-- ==== Sys2Proof/Machine/State.lean ====
section
/-! DEFINITION. The state of the block, as plain data, and the state right after reset.
Sparse arrays (`SMap`) list only what differs from the reset value of an entry. -/

namespace Sys2Proof.Machine

/-- What a strand is blocked on (R234). -/
inductive Wait where
  | none
  /-- a `twait`: the tally, the value and the status register -/
  | twait (addr value : Word) (sd : BitVec 5)
  /-- a `kwait`: the keystone object, the round and the status register -/
  | kwait (addr round : Word) (sd : BitVec 5)
  /-- a `karr` whose home has not replied: the keystone object and the round register -/
  | karr (addr : Word) (sd : BitVec 5)
deriving DecidableEq, Repr


/-- One hardware thread of a core (R23, R67). -/
structure Strand where
  /-- instruction pointer (02 R23, R24; 64). Reset: DESIGN CHOICE (log entry 3). -/
  ip : Word := 0
  /-- S1–S31 (S0 is hard-wired zero, never stored) (03 R67; 31 × 64). Reset: DESIGN CHOICE (log entry 3). -/
  regs : SMap Word := []
  /-- remote status bits [1:0] (03 R105; 2). Reset: DESIGN CHOICE (log entry 3). -/
  rstat : BitVec 2 := 0
  /-- the strand has executed cend in this course (02 R60 at_end, 03 R84; 1). -/
  atEnd : Bool := false
  /-- what the strand is blocked on (07 R234, 02 R60 waiting; 32 B record). -/
  wait : Wait := .none
deriving DecidableEq, Repr

/-- A tile's fill mark (R71). -/
structure Mark where
  /-- format code of the last write (03 R71; 4). -/
  fmt : BitVec 4 := 0
  /-- 64, 128 or 256 B (03 R71; 2). -/
  pitch : BitVec 2 := 0
  /-- bytes written in each row (03 R71; 9). -/
  width : BitVec 9 := 0
  /-- rows written; 0 is an empty mark (03 R71; 7). -/
  rows : BitVec 7 := 0
deriving DecidableEq, Repr

/-- The weight latches of one half of one array (R29, R37, R90). -/
structure Latch where
  /-- recorded format, none when cleared (03 R90; 4 + valid). -/
  fmt : Option (BitVec 4) := none
  /-- recorded depth Kw (03 R90; 8). -/
  kw : Nat := 0
  /-- weight bytes; column j of the half at 64·j (02 R29, R31; 32 × 64 B). -/
  w : SMap Byte := []
  /-- block scales; column j segment s at 4·j + s (02 R31; 32 × 4 B). -/
  scales : SMap Byte := []
  /-- tile named by the awld that filled the latches (02 R43; 5). -/
  tile : Nat := 0
  /-- that tile's write count at the awld (02 R43, 03 R75; 8). -/
  count : BitVec 8 := 0
deriving DecidableEq, Repr

/-- An amm in the array queue or streaming (R35, R41). -/
structure AmmOp where
  /-- issue order of class A instructions (02 R35, R40; MODEL). -/
  seq : Nat := 0
  /-- issuing strand (02 R35; 2). -/
  strand : Nat := 0
  /-- feed mode and arrays (03 R89; 4). -/
  target : BitVec 4 := 0
  /-- ZERO mode (03 R88; 1). -/
  zero : Bool := false
  /-- activation format (03 R78; 4). -/
  fmt : BitVec 4 := 0
  /-- elements of a row that take part (03 R91; 8). -/
  k : Nat := 0
  /-- bank row offset (02 R39; 8). -/
  boff : Nat := 0
  /-- activation rows as the tile held them at issue (03 R91; n × 64 B). -/
  rows : List (List Byte) := []
  /-- activation scales of those rows (03 R70; n × 4 B). -/
  scales : List (List Byte) := []
  /-- the instruction has already counted as a misfit (03 R110; 1). -/
  mis : Bool := false
  /-- the families differ: nothing is written (03 R91; 1). -/
  void : Bool := false
  /-- next row of the stream (02 R41; 7). -/
  next : Nat := 0
deriving DecidableEq, Repr

/-- An abrd in the bank readout path (R40, R92). -/
structure RdOp where
  /-- issue order (02 R40; MODEL). -/
  seq : Nat := 0
  /-- issuing strand (02 R40; 2). -/
  strand : Nat := 0
  /-- destination register (03 R88; 8). -/
  vd : Nat := 0
  /-- bank row (03 R88; 8). -/
  row : Nat := 0
  /-- output format (03 R92; 4). -/
  ofmt : BitVec 4 := 0
  /-- set the row to +0 after reading (03 R88; 1). -/
  clr : Bool := false
  /-- propagate non-finite values (03 R88; 1). -/
  nfp : Bool := false
  /-- signed scale exponent (03 R88; 8). -/
  e : BitVec 8 := 0
  /-- range counter group (03 R88; 6). -/
  group : BitVec 6 := 0
deriving DecidableEq, Repr

/-- A latch-fault retry in progress (R43). -/
structure Retry where
  /-- the suppressed amm (02 R43; -). -/
  op : AmmOp := {}
  /-- affected halves 2a + h (02 R42; 8 bits). -/
  halves : List Nat := []
  /-- first suppressed row (02 R43; 7). -/
  fromRow : Nat := 0
deriving DecidableEq, Repr

/-- Filler state of one array (R46). -/
structure Filler where
  /-- eighths of full filler density, 0 is idle (02 R46; 4). -/
  density : Nat := 0
  /-- ramping down (02 R46; 1). -/
  ramp : Bool := false
deriving DecidableEq, Repr

/-- An entry of the array queue (R35). -/
inductive AEntry where
  | amm (op : AmmOp)
  /-- an awld that waits its turn: the new shadow latches of the halves it names -/
  | wld (seq : Nat) (latches : List (Nat × Latch))
  /-- an aflip: the halves (numbers 2a + h) that have not swapped yet -/
  | flip (seq : Nat) (halves : List Nat)
  /-- an abrd that the queue has not yet handed to the bank readout path (R40) -/
  | rd (op : RdOp)
deriving DecidableEq, Repr

/-- A tload or tstore in progress (R86, R87). -/
inductive TileOp where
  /-- tload: strand, tile, fill mark, and the tile bytes read -/
  | load (strand tile : Nat) (mark : Mark) (data : List (Nat × Byte))
  /-- tstore: strand, and the scratchpad bytes to write -/
  | store (strand : Nat) (data : List (Nat × Byte))
deriving DecidableEq, Repr


/-- The vector register file and its tile view (R68). -/
structure RegFile where
  /-- V0–V255, register n byte b at 512·n + b (03 R68; 131,072 B). -/
  bytes : SMap Byte := []
  /-- fill marks of T0–T31 (03 R71; 32 × 32). -/
  marks : SMap Mark := []
  /-- write counts of T0–T31 (03 R75; 32 × 8). -/
  wcnt : SMap (BitVec 8) := []
deriving DecidableEq, Repr

/-- The four arrays, the array queue and the accumulation bank of a core (R29–R46). -/
structure ArrayUnit where
  /-- FP32 entries, (i, j) at 256·i + j (02 R38; 65,536 × 32). -/
  bank : SMap W32 := []
  /-- shadow latches of half 2a + h (02 R29; 8 halves). -/
  shadow : SMap Latch := []
  /-- active latches of half 2a + h (02 R29; 8 halves). -/
  active : SMap Latch := []
  /-- reuse latch of each array: last row and scales (03 R76; 4 × 68 B). -/
  reuse : SMap (List Byte) := []
  /-- the array queue in issue order (02 R23, R35; 8 entries). -/
  queue : List AEntry := []
  /-- amm instructions streaming (02 R41; -). -/
  stream : List AmmOp := []
  /-- the bank readout path (02 R40; 8 entries). -/
  readout : List RdOp := []
  /-- retries in progress (02 R43; -). -/
  retries : List Retry := []
  /-- next issue number (02 R35; MODEL). -/
  seq : Nat := 0
  /-- filler state of A0–A3 (02 R46; 4). -/
  fillers : SMap Filler := []
  /-- CORE_LATCH_FAULT total (02 R62; 16). -/
  lfTotal : BitVec 16 := 0
  /-- lost_count (02 R62; 8). -/
  lfLostCount : BitVec 8 := 0
  /-- in_course (02 R62; 4). -/
  lfInCourse : BitVec 4 := 0
  /-- lost (W1C) (02 R62; 1). -/
  lfLost : Bool := false
  /-- marked (02 R62, R45; 1). -/
  lfMarked : Bool := false
deriving DecidableEq, Repr

/-- A copy descriptor (R189, R190). -/
structure CopyDesc where
  /-- generation (06 R190; 4). -/
  gen : BitVec 4 := 0
  /-- PLAIN, TRANSPOSE, CONVERT, GRAIN, GATHER (06 R190; 4). -/
  kind : BitVec 4 := 0
  /-- source format (06 R190; 4). -/
  srcFmt : BitVec 4 := 0
  /-- destination format (06 R190; 4). -/
  dstFmt : BitVec 4 := 0
  /-- bushel source (06 R190; 1). -/
  bushel : Bool := false
  /-- clear the source (06 R190; 1). -/
  clr : Bool := false
  /-- non-finite propagation (06 R190; 1). -/
  nfp : Bool := false
  /-- latency-critical reads (06 R190; 1). -/
  cls : Bool := false
  /-- no allocation in the read buffer (06 R190; 1). -/
  nofill : Bool := false
  /-- count conversions (06 R190; 1). -/
  grpEn : Bool := false
  /-- range counter group (06 R190; 6). -/
  group : BitVec 6 := 0
  /-- scale exponent, signed (06 R190; 8). -/
  e : BitVec 8 := 0
  /-- bushel exponent of the source (06 R190; 8). -/
  bexp : BitVec 8 := 0
  /-- advance the tally (06 R190; 1). -/
  tallyEn : Bool := false
  /-- some reserved bit is set (06 R190, R8; 1). -/
  rsv : Bool := false
  /-- source address (06 R189; 64). -/
  src : Word := 0
  /-- destination address (06 R189; 64). -/
  dst : Word := 0
  /-- bytes between source rows (06 R189; 32). -/
  srcPitch : Nat := 0
  /-- bytes between destination rows (06 R189; 32). -/
  dstPitch : Nat := 0
  /-- source rows m (06 R189; 32). -/
  rows : Nat := 0
  /-- elements (or bytes) per source row n (06 R189; 32). -/
  cols : Nat := 0
  /-- completion tally (06 R189; 64). -/
  tally : Word := 0
  /-- scales, error memory or index list (06 R189; 64). -/
  aux : Word := 0
  /-- bytes between scale rows (06 R189; 32). -/
  scalePitch : Nat := 0
deriving DecidableEq, Repr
════════════════
ABOUT THIS EXERCISE: Starting from the first line of the records above, retype each line exactly up to and including the one that contains "rstat : BitVec 2 := 0", and nothing more.

EXERCISE RESULT:
-- ==== Sys2Proof/Machine/State.lean ====
section
/-! DEFINITION. The state of the block, as plain data, and the state right after reset.
Sparse arrays (`SMap`) list only what differs from the reset value of an entry. -/

namespace Sys2Proof.Machine

/-- What a strand is blocked on (R234). -/
inductive Wait where
  | none
  /-- a `twait`: the tally, the value and the status register -/
  | twait (addr value : Word) (sd : BitVec 5)
  /-- a `kwait`: the keystone object, the round and the status register -/
  | kwait (addr round : Word) (sd : BitVec 5)
  /-- a `karr` whose home has not replied: the keystone object and the round register -/
  | karr (addr : Word) (sd : BitVec 5)
deriving DecidableEq, Repr


/-- One hardware thread of a core (R23, R67). -/
structure Strand where
  /-- instruction pointer (02 R23, R24; 64). Reset: DESIGN CHOICE (log entry 3). -/
  ip : Word := 0
  /-- S1–S31 (S0 is hard-wired zero, never stored) (03 R67; 31 × 64). Reset: DESIGN CHOICE (log entry 3). -/
  regs : SMap Word := []
  /-- remote status bits [1:0] (03 R105; 2). Reset: DESIGN CHOICE (log entry 3). -/
  rstat : BitVec 2 := 0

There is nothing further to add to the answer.